Reclaimation & Rehabilitation of High Crime Residential Communities
In the early 1990’s, we were approached by a number of troubled apartment communities seeking a solution. These crime-ridden communities had previously tried it all (e.g., off-duty police, private security firms, etc.), but none provided any substantial or lasting reduction in crime.
We approached the situation with a new strategy aimed at removing criminal presence while proactively addressing physical disorders and actively networking with residents as a means of building social capital. The results were quickly apparent and CIS earned a reputation as the company to call when all other options had failed.
Since those early days, we have refined and implemented our strategy in hundreds of distressed communities.
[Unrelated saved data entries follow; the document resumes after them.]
/-- Settles O52, by what each event does where its condition holds (R61, R65, R66, R83, R90, R95, R127, R250, R251, R262). That a `seq.done` waiting
for what cannot start does not hold the boundary (DESIGN CHOICE, log 120), that a request is withdrawn there (log 130), and which line of a full set a
fill replaces (log 23), are the model's choices. -/
theorem coreEvents : Obligations.CoreEvents := by
  unfold Obligations.CoreEvents
  refine ⟨fun n r toward s named request runs => ?stops, fun n r toward s named stops started free => ?boundary,
    fun n r toward s named stops started due => exec_tileBudgetExpire_overruns named stops started due,
    fun n r va ok s named issues => ?fill, fun c lane cl s l comp half cluster launch all present once => ?arrival,
    fun n r scope s l named bound launch => exec_barrierRelease_heard named bound launch,
    fun c lane cl n r scope seg s comp half cluster named bound => ?lost,
    fun n r s i named head runs waits op => ⟨exec_flagNotify_heard named head runs waits op, exec_flagReread_reads named head runs waits op⟩,
    fun n r s i named head runs waits op bounded due => ?timeout⟩
  case stops =>
    refine ⟨_, exec_preemptionRequest_stops named request runs, ?_⟩
    refine (core_setCore_same ..).trans ?_
    rw [core_dropAhead]
    rfl
  case boundary =>
    intro b
    have reaches := exec_tileBoundaryReached_reaches named stops started free
    refine ⟨?_, ?_, fun k half => ?_⟩ <;> rintro rfl <;> exact reaches
  case fill =>
    intro x tag
    refine ⟨exec_icacheLineFill_misaligned named issues, fun aligned idle => exec_icacheLineFill_idle named issues aligned idle,
      fun aligned line missing => ?_⟩
    rw [exec_icacheLineFill_awaited named issues aligned line missing]
    refine ⟨fun bad => by rw [bad]; rfl, fun good => ?_⟩
    intro a q
    rw [good, if_pos rfl]
    exact ⟨fun waits => congrArg _ (fetchLine_waits waits), fun m arrived failed => congrArg _ (fetchLine_fails arrived failed),
      fun arrived sound => congrArg _ (fetchLine_installs arrived sound)⟩
  case arrival =>
    intro routers
    rw [exec_barrierArrival_counts comp half cluster launch all present once]
    exact ⟨fun last => by rw [if_pos last], fun more => by rw [if_neg more]⟩
  case lost =>
    exact ⟨checked_next.2 ⟨by simp [comp, half, cluster], rfl⟩,
      checked_next.2 ⟨Bool.and_eq_true_iff.2 ⟨named, decide_eq_true bound⟩, rfl⟩, checked_next.2 ⟨named, rfl⟩⟩
  case timeout =>
    intro t
    rw [exec_syncTimeout_due named head runs waits op bounded due]
    exact ⟨fun still => by rw [if_pos still], fun passed => by rw [if_neg passed]⟩

end Sys2Proof.Machine
end

section
/-! PROOFS of the scope: SEND and RECV: asking, granting, the bytes of a tile, reduction on the way, and a lost partner (R50, R63, R80, R122 to R126,
R130, R283, R289, R325). -/
namespace Sys2Proof.Machine

/-! ## Asking (R50, R63, R123, R130) -/

section
variable {s : State} {n r : Nat} {i : StIns} {l : Launch} {h : Handle}

theorem fixedLaunch_of_launchOf (launch : s.launchOf n r = some l) (fixed : l.fixed = true) : s.fixedLaunch n r = true := by
  simp only [State.fixedLaunch, launch, fixed]

section
variable (launch : s.launchOf n r = some l) (fixed : l.fixed = true) (role : (s.core n r).roleFault i = 0)
  (dest : s.destOk (s.core n r) l (i.val 0) (i.op == 8) = true) (full : (s.core n r).srcReady i (s1Of i.ops) = true)
  (source : (s.core n r).tile ((s.core n r).handleOf (s1Of i.ops) false) = some h)
include launch fixed role dest full source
The success of the program in reducing crime and increasing community quality of life has been extensively documented by police, academic institutions and think tanks, and news organizations including The Wall Street Journal, ABC World News Tonight, Fox News, Spiegel Television, Courrier International, and numerous other media outlets throughout the U.S.
Crime, by nature, is a social problem. Classic crime prevention and security strategies can reduce vulnerability to criminal activity, but rarely impact the underlying factors that contribute to the cycle of crime. Likewise, today’s 911-focused policing model is largely reactive in approach with little influence on the complex web of conditions contributing to social disorder, distrust of authorities, and criminal activity.
Unlike reactive policing and security models that only address one dimension of the problem, our approach to restoring order in high crime communities is designed to holistically address the full spectrum of social dynamics contributing to crime, social disorder, and community quality of life.
At the core of our methodology is the Community and Character Based Protection Initiative™ (CCBPI). CCBPI considers the community as a whole, not just as a random collection of individual parts or even as a sum of parts. It recognizes that all elements of the community interact to give the community its particular “personality.” Collectively, residents, law enforcement and public agencies, businesses, and property managers, all interact to shape the community. CCBPI focuses on building relationships between these stakeholders and coordinating action toward the common purpose of reducing environmental and social conditions that contribute to crime.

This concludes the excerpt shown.